Of course you can use more advanced features as well - it supports custom memory pools, different allocation strategies, hinting or requiring specific type bits, etc. If nothing else the library documentation is worth a read to understand many of the concepts and problems related to memory allocation in Vulkan.
All that being said, your specific use case determines how you'll want to allocate. Using lots of different buffers instead of compacting into 1 may be simpler, but likely has some performance overheads when actually drawing if you have to change buffers more often.
Agreed, for a “level” based game/engine it's probably better to use a simple linear allocator, then just overwrite everything at the next level loading screen. If fragmentation becomes an issue, i may use different buffers with different "allocators" for persistent content, e.g. fonts, for long-lived content, e.g. "levels", and for short-lived transient stuff like effects.
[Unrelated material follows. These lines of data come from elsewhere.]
-- ==== Sys2Proof/Machine/Bus.lean ====
section
/-! DEFINITION. The host's window: the register map (10_state.md section 8), the address map
(20_memory.md R61), the access shapes (R66), and what reads and writes do while idle and while a
command runs (R67; 70_reset_and_hazards.md R352). -/

namespace Sys2Proof.Machine

/-- The registers of the map (10_state.md section 8). -/
inductive Reg where
  | cmd
  | status
  | version
  | mode
  | modeparm
  | len
  | framing
  | rxlen
  | totlen
  | segcnt
  | maxpl
  | irqen
  | tCtrl
  | tVt
  | tPendB
  | tPendMs
  | tSensed
  | tTxb
  | tTxms
  | tBackoff
  | tEngcnt
  | cnt (k : CntKind) (rx : Nat)
  deriving DecidableEq, Repr

/-- The counter at `0x80 + 0x10*rx + sub` (R40): offset `0xC` of a receiver is reserved. -/
def counterAt (nRx rx sub : Nat) : Option Reg :=
  if rx < nRx then
    match sub with
    | 0x0 => some (.cnt .hcs rx)
    | 0x4 => some (.cnt .hpar rx)
    | 0x8 => some (.cnt .pld rx)
    | _ => none
  else none

/-- The register at a byte offset of `REG` below the counters (10_state.md section 8). -/
def namedAt (offset : Nat) : Option Reg :=
  match offset with
  | 0x00 => some .cmd
  | 0x04 => some .status
  | 0x08 => some .version
  | 0x0C => some .mode
  | 0x10 => some .modeparm
  | 0x14 => some .len
  | 0x18 => some .framing
  | 0x1C => some .rxlen
  | 0x20 => some .totlen
  | 0x24 => some .segcnt
  | 0x28 => some .maxpl
  | 0x2C => some .irqen
  | 0x40 => some .tCtrl
  | 0x44 => some .tVt
  | 0x48 => some .tPendB
  | 0x4C => some .tPendMs
  | 0x50 => some .tSensed
  | 0x54 => some .tTxb
  | 0x58 => some .tTxms
  | 0x5C => some .tBackoff
  | 0x60 => some .tEngcnt
  | _ => none

/-- The register at a byte offset of `REG`; unassigned offsets, counters with `rx >= N_RX` among them,
are none (R48). -/
def regAt (nRx offset : Nat) : Option Reg :=
  if offset < 0x80 then namedAt offset
  else counterAt nRx ((offset - 0x80) / 0x10) ((offset - 0x80) % 0x10)

/-- What an offset of the window is (20_memory.md R61). -/
inductive Region where
  | reg (offset : Nat)
  | fb (index : Nat)
  | pb (index : Nat)
  | reserved
  deriving DecidableEq, Repr

/-- The address map (R61). -/
def regionOf (offset : BitVec 12) : Region :=
  let n := offset.toNat
  if n < 0x100 then .reg n
  else if n < 0x400 then .reserved
  else if n < 0x800 then .fb (n - 0x400)
  else if n < 0x900 then .pb (n - 0x800)
  else .reserved

/-- The offset in the window of a host address (R61), for an instance whose `BASE` is set. -/
def windowOffset (c : Cfg) (address : Nat) : Option (BitVec 12) :=
  match c.base with
  | none => none
  | some base =>
    if base ≤ address ∧ address < base + 0x1000 then some (BitVec.ofNat 12 (address - base)) else none

/-- The shape each space accepts (R66): `REG` aligned 32-bit words, the buffers bytes. A reserved
offset reads 0 and ignores writes (R61). DEDUCED, unsafe (log entry 11): it does so whatever the width,
since R66 names widths for `REG`, `FB` and `PB` only. -/
def shapeAccepted (width : Width) : Region → Bool
  | .reg offset => width == .word && offset % 4 == 0
  | .fb _ => width == .byte
  | .pb _ => width == .byte
  | .reserved => true

/-- What `T_CTRL` reads (R33): `PROT_EN`, 0 for the strobe, `STATUS.ENGAGED`. -/
def State.tCtrlWord (s : State) : Word :=
  0#29 ++ BitVec.ofBool s.status.engaged ++ 0#1 ++ BitVec.ofBool s.thermal.protEn

/-- A register read: the stored value, zero-extended (R48). `CMD` reads 0 (R21). -/
def State.readReg (s : State) : Reg → Word
  | .cmd => 0
  | .status => s.statusWord
  | .version => s.frame.version.setWidth 32
  | .mode => s.frame.mode.setWidth 32
  | .modeparm => s.frame.modeparm.setWidth 32
  | .len => s.frame.len.setWidth 32
  | .framing => s.frame.framing.setWidth 32
  | .rxlen => s.frame.rxlen.setWidth 32
  | .totlen => s.frame.totlen.setWidth 32
  | .segcnt => s.frame.segcnt.setWidth 32
  | .maxpl => s.frame.maxpl.setWidth 32
  | .irqen => s.irqen.setWidth 32
  | .tCtrl => s.tCtrlWord
  | .tVt => s.thermal.vt
  | .tPendB => s.thermal.pendB
  | .tPendMs => s.thermal.pendMs
  | .tSensed => s.thermal.sensed
  | .tTxb => s.thermal.txb
  | .tTxms => s.thermal.txms
  | .tBackoff => s.thermal.backoff
  | .tEngcnt => s.thermal.engcnt
  | .cnt k rx => s.counter k rx

/-- A write of `CMD` while idle issues the command (R21, R44): the phase becomes `BUSY`. -/
def State.issue (s : State) (w : Word) : State := { s with phase := .busy w }

/-- A write of `T_CTRL` (R33): `PROT_EN` is stored; the strobe `ENGLOAD` copies `ENGVAL` of the same
word into `STATUS.ENGAGED`. -/
def State.writeTCtrl (s : State) (w : Word) : State :=
  { s with
    thermal := { s.thermal with protEn := w.getLsbD 0 }
    status := { s.status with engaged := if w.getLsbD 1 then w.getLsbD 2 else s.status.engaged } }

/-- A register write while idle (R48, and each register's rule): the low `W` bits are stored; a write of
a read-only register is ignored. -/
def State.writeReg (s : State) (r : Reg) (w : Word) : State :=
  match r with
  | .cmd => s.issue w
  | .status => s.acknowledge w
  | .version => { s with frame := { s.frame with version := w.setWidth 4 } }
  | .mode => { s with frame := { s.frame with mode := w.setWidth 4 } }.clearLenv
  | .modeparm => { s with frame := { s.frame with modeparm := w.setWidth 8 } }.clearLenv
  | .len => { s with frame := { s.frame with len := w.setWidth 8 } }.clearLenv
  | .framing => { s with frame := { s.frame with framing := w.setWidth 2 } }.clearLenv
  | .rxlen => { s with frame := { s.frame with rxlen := w.setWidth 11 } }
  | .totlen => s
  | .segcnt => s
  | .maxpl => { s with frame := { s.frame with maxpl := w.setWidth 8 } }
  | .irqen => { s with irqen := w.setWidth 3 }
  | .tCtrl => s.writeTCtrl w
  | .tVt => { s with thermal := { s.thermal with vt := w } }
  | .tPendB => s
  | .tPendMs => s
  | .tSensed => { s with thermal := { s.thermal with sensed := w } }
  | .tTxb => { s with thermal := { s.thermal with txb := w } }
  | .tTxms => { s with thermal := { s.thermal with txms := w } }
  | .tBackoff => s
  | .tEngcnt => { s with thermal := { s.thermal with engcnt := cntTrunc s.cfg.cntW w } }
  | .cnt k rx => s.setCounter k rx (cntTrunc s.cfg.cntW w)

/-- The bus answers a host read. -/
def State.answer (s : State) (v : Word) : State := { s with rdata := some v }

/-- The bus answers a buffer read: the byte, zero-extended. -/
def State.answerByte (s : State) (v : Byte) : State := s.answer (v.setWidth 32)

/-- A host read of a well-shaped access while idle (R48, R61, R67). -/
def State.readIdle (s : State) : Region → Result
  | .reg offset =>
    match regAt s.cfg.nRx offset with
    | none => .next (s.answer 0)
    | some r => .next (s.answer (s.readReg r))
  | .fb i =>
    match Memory.read s.fb i with
    | none => .fault (.unwrittenFb i)
    | some b => .next (s.answerByte b)
  | .pb i =>
    match Memory.read s.pb i with
    | none => .fault (.unwrittenPb i)
    | some b => .next (s.answerByte b)
  | .reserved => .next (s.answer 0)

/-- A host read of a well-shaped access while a command runs (70_reset_and_hazards.md R352): `STATUS`
reads normally; anything else answers an unspecified value and sets no flag (U5). DESIGN CHOICE (log
entry 22): while busy this holds of a buffer byte that nothing has written too, where 10_state.md R47
has a host read fault, and of a reserved offset, where 20_memory.md R61 has a read answer 0. -/
def State.readBusy (s : State) (g : Region) : State :=
  if g = .reg 0x04 then s.answer s.statusWord
  else { s.answer (Config.busyRead s.freeReads) with freeReads := s.freeReads + 1 }

/-- A host read (R66: a refused one answers 0 and sets `OVR`). -/
def State.hostRead (s : State) (width : Width) (offset : BitVec 12) : Result :=
  let g := regionOf offset
  if shapeAccepted width g then
    match s.phase with
    | .idle => s.readIdle g
    | .busy _ => .next (s.readBusy g)
  else .next (s.setOvr.answer 0)

/-- A host write of a well-shaped access while idle (R48, R61, R67). -/
def State.writeIdle (s : State) (g : Region) (w : Word) : State :=
  match g with
  | .reg offset =>
    match regAt s.cfg.nRx offset with
    | none => s
    | some r => s.writeReg r w
  | .fb i => s.storeFb i [w.setWidth 8]
  | .pb i => { s with pb := Memory.write s.pb i (w.setWidth 8) }
  | .reserved => s

/-- A host write: while a command runs it is discarded and sets `OVR` (R352); a refused shape changes
nothing else and sets `OVR` (R66). DESIGN CHOICE (log entry 22): while busy this holds of a reserved
offset too, where R61 has a write set no flag. -/
def State.hostWrite (s : State) (width : Width) (offset : BitVec 12) (w : Word) : State :=
  match s.phase with
  | .busy _ => s.setOvr
  | .idle =>
    let g := regionOf offset
    if shapeAccepted width g then s.writeIdle g w else s.setOvr

/-- One host access. -/
def State.access (s : State) : Access → Result
  | .read width offset => s.hostRead width offset
  | .write width offset w => .next (s.hostWrite width offset w)

/-- The transmit backoff in milliseconds, `T_BACKOFF * TICK_MS` (44_thermal.md R260), where the
instance's `TICK_MS` is set: what the host computes, not the block. -/
def State.backoffMillis (s : State) : Option Nat :=
  s.cfg.tickMs.map fun ms => s.thermal.backoff.toNat * ms

end Sys2Proof.Machine
end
Yes you'll likely end up with a toolbox of allocation strategies for different systems. You'll find that many classic CPU allocation strategies work great here as well: per-frame stack allocators for uniform buffers, buddy allocators and the like for transient allocations, one-off allocations for persistent content, stack sub-allocation for “levels” or “packs”, one-off pool or chunk allocators for specific systems like debug-draw vertices, etc. etc.